*ASSIGNMENT*:
Among the records that follow, find the line with "refusal (log 9). -/" and the line with "Ftn.reset with boot". Set down those lines and all lines between them exactly, without adding anything.

*SUPPLIED DATA*:

-- ==== Sys2Proof/Laws/PerInstr.lean ====
section
/-! SUPPORT. The family CommandForm, one lemma for each command: what the command answers is decided by its syntax alone. Where every unit it names
exists it answers a next state; where one does not exist it is refused by name. -/

namespace Sys2Proof.Laws.CommandForm

open Sys2Proof Sys2Proof.Machine

/-- The command answers through onUnit: by its well-formedness a next state that keeps queue and parameters, or the refusal (log 9). -/
def Statement (i : Instr) : Prop := ∀ s : State, ∃ t : State, exec i s = onUnit i.wf s t
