-- ==== Sys2Proof/Tests/Slice0.lean ====
section
/-! SUPPORT. Tests: ill-formed commands are refused, worked values from the spec and the standards it names, one step each of small states, and for every
statement with hypotheses a state and operands that meet them. -/

open Sys2Proof Sys2Proof.Machine

namespace Sys2Proof.Tests

-- One theorem at a time: each kernel evaluation that runs beside others holds a heap of its own.
set_option Elab.async false

/-! ## States of the tests -/

/-- The key that every slot holds. -/
def key : BitVec 128 := 0x0123456789abcdef0011223344556677

/-- A block in service, 2^25 ncyc after reset: Zhevber runs with keys in every slot, every step of bring-up is done, tables are installed with version 0
active, no NI is held, contexts 0 and 2 are valid, and the master's ID is set to 0 so that nothing in the state is free. -/
def up : State :=
  { State.reset with
    ncyc := 2 ^ 25
    time := 2 ^ 28
    chip := { Chip.reset with
      routed := true
      masterId := 0
      regs := (((Regs.reset .chip).set CHP_BRINGUP_done 0x3FFF).set (CHP_RILL_CTX_valid.at 0) 1).set (CHP_RILL_CTX_valid.at 2) 1 }
    cells := ⟨{ Cell.reset with ni := { Ni.reset with hold := .none }, rt := { Router.reset with ver0 := vACTIVE } }, []⟩
    regions := ⟨{ Region.reset with bringUp := false }, []⟩
    gws := ⟨{ Gateway.reset with hold := false }, []⟩
    ftn := { Ftn.reset with boot := .running, slots := List.replicate 4 ⟨some key, 0, 0, false⟩ } }

/-- The 48 bytes of a command before its tag (R422), with counter 1. -/
def head (op slot extLen : Nat) (args : List Byte) : List Byte :=
  leBytes 2 op ++ leBytes 1 slot ++ leBytes 1 0 ++ leBytes 4 extLen ++ leBytes 8 1 ++ padTo 32 args

/-- Mailbox m rung with a command, its tag under the slot's key and its extended arguments staged. -/
def send (s : State) (m op slot : Nat) (args ext : List Byte) : State :=
  let b := head op slot ext.length args
  let rest := if op = 0x42 then ((s.ftn.files.head?).map (·.bytes)).getD [] else ext
  let tag := (cmac (beBytes 16 key.toNat) (natBytes (b ++ rest))).map (BitVec.ofNat 8)
  (s.modFtn fun x => { x with staging := if ext.all (· == 0) then [] else [(m, mwriteList [] 0 ext)] }).modMbx m fun x =>
    { x with cmd := bytesWords 16 (b ++ tag), busy := true }

/-- What is left to check of a command once its tag is known to hold. -/
def checked (s : State) (m op slot : Nat) (ext : List Byte) : Bool :=
  let k := s.cmdOf m
  mailboxOk m && s.zRuns && s.nextMbx == some m && k.opcode == op && opKnown op && slotAllowed k && k.slot == slot && k.ext == ext &&
  (s.slot slot).key == some key && !(s.slot slot).locked && decide ((s.slot slot).counter.toNat < k.counter) && k.flags == 0 &&
  (opNeeds k).all s.stepDone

*EXERCISE ANSWER*:
/-- The command answers through onUnit: by its well-formedness a next state that keeps queue and parameters, or the refusal (log 9). -/
def Statement (i : Instr) : Prop := ∀ s : State, ∃ t : State, exec i s = onUnit i.wf s t
-- ==== Sys2Proof/Tests/Slice0.lean ====
section
/-! SUPPORT. Tests: ill-formed commands are refused, worked values from the spec and the standards it names, one step each of small states, and for every
statement with hypotheses a state and operands that meet them. -/

open Sys2Proof Sys2Proof.Machine

namespace Sys2Proof.Tests

-- One theorem at a time: each kernel evaluation that runs beside others holds a heap of its own.
set_option Elab.async false

/-! ## States of the tests -/

/-- The key that every slot holds. -/
def key : BitVec 128 := 0x0123456789abcdef0011223344556677

/-- A block in service, 2^25 ncyc after reset: Zhevber runs with keys in every slot, every step of bring-up is done, tables are installed with version 0
active, no NI is held, contexts 0 and 2 are valid, and the master's ID is set to 0 so that nothing in the state is free. -/
def up : State :=
  { State.reset with
    ncyc := 2 ^ 25
    time := 2 ^ 28
    chip := { Chip.reset with
      routed := true
      masterId := 0
      regs := (((Regs.reset .chip).set CHP_BRINGUP_done 0x3FFF).set (CHP_RILL_CTX_valid.at 0) 1).set (CHP_RILL_CTX_valid.at 2) 1 }
    cells := ⟨{ Cell.reset with ni := { Ni.reset with hold := .none }, rt := { Router.reset with ver0 := vACTIVE } }, []⟩
    regions := ⟨{ Region.reset with bringUp := false }, []⟩
    gws := ⟨{ Gateway.reset with hold := false }, []⟩
    ftn := { Ftn.reset with boot := .running, slots := List.replicate 4 ⟨some key, 0, 0, false⟩ } }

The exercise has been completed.